(Saved data entries)
Start of Block
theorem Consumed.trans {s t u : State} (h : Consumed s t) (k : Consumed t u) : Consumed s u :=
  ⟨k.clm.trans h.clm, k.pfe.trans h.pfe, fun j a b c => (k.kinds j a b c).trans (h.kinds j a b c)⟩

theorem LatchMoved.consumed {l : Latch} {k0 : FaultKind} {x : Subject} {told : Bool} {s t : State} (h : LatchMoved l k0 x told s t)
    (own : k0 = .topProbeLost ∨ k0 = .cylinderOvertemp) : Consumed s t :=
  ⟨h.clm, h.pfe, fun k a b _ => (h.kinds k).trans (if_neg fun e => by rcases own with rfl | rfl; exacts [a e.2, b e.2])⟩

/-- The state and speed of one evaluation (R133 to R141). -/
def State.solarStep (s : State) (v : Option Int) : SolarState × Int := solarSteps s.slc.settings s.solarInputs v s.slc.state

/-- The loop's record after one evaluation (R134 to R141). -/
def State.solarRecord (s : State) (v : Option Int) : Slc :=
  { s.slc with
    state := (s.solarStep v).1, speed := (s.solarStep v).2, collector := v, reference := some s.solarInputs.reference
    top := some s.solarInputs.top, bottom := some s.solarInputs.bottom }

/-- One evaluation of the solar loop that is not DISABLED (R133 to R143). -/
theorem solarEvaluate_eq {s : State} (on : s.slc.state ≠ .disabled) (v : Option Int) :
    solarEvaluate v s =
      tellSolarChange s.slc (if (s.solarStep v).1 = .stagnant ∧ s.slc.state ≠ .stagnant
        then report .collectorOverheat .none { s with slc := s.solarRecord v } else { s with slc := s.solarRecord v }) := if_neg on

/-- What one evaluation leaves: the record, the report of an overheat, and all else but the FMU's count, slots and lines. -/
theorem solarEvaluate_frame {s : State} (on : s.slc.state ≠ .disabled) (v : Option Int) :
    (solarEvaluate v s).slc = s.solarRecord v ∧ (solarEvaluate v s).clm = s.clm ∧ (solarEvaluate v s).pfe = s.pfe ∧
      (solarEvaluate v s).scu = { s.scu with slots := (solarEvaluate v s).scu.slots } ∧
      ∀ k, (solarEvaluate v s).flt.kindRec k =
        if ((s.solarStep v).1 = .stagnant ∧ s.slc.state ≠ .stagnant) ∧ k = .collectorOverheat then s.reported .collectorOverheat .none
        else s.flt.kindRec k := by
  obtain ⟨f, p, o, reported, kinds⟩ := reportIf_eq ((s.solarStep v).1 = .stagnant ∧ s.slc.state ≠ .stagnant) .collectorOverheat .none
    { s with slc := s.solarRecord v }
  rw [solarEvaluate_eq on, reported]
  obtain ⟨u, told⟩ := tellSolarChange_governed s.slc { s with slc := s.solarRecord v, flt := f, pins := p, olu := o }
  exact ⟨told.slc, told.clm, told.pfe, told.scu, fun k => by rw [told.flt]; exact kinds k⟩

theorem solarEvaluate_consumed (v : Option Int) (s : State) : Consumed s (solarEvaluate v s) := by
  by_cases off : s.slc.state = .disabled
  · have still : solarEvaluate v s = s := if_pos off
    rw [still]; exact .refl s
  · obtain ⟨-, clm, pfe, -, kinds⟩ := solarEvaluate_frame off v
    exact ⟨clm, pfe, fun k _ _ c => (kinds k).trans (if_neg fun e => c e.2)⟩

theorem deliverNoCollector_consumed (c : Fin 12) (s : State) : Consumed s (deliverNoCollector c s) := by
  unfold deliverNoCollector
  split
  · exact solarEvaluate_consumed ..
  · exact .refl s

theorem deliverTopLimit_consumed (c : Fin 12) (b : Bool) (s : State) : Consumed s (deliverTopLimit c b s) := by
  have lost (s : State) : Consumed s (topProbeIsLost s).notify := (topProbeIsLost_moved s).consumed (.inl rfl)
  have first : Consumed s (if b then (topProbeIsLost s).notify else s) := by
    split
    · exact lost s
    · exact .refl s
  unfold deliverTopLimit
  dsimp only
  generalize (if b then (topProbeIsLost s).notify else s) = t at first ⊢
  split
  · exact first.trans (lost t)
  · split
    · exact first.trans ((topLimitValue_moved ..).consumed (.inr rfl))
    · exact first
End of Block
## Work instruction
Please repeat word for word the lines above that run from the beginning through the line containing "e.2, b e.2])⟩", keeping both the first and that last line.

## Output of the task
theorem Consumed.trans {s t u : State} (h : Consumed s t) (k : Consumed t u) : Consumed s u :=
  ⟨k.clm.trans h.clm, k.pfe.trans h.pfe, fun j a b c => (k.kinds j a b c).trans (h.kinds j a b c)⟩

theorem LatchMoved.consumed {l : Latch} {k0 : FaultKind} {x : Subject} {told : Bool} {s t : State} (h : LatchMoved l k0 x told s t)
    (own : k0 = .topProbeLost ∨ k0 = .cylinderOvertemp) : Consumed s t :=
  ⟨h.clm, h.pfe, fun k a b _ => (h.kinds k).trans (if_neg fun e => by rcases own with rfl | rfl; exacts [a e.2, b e.2])⟩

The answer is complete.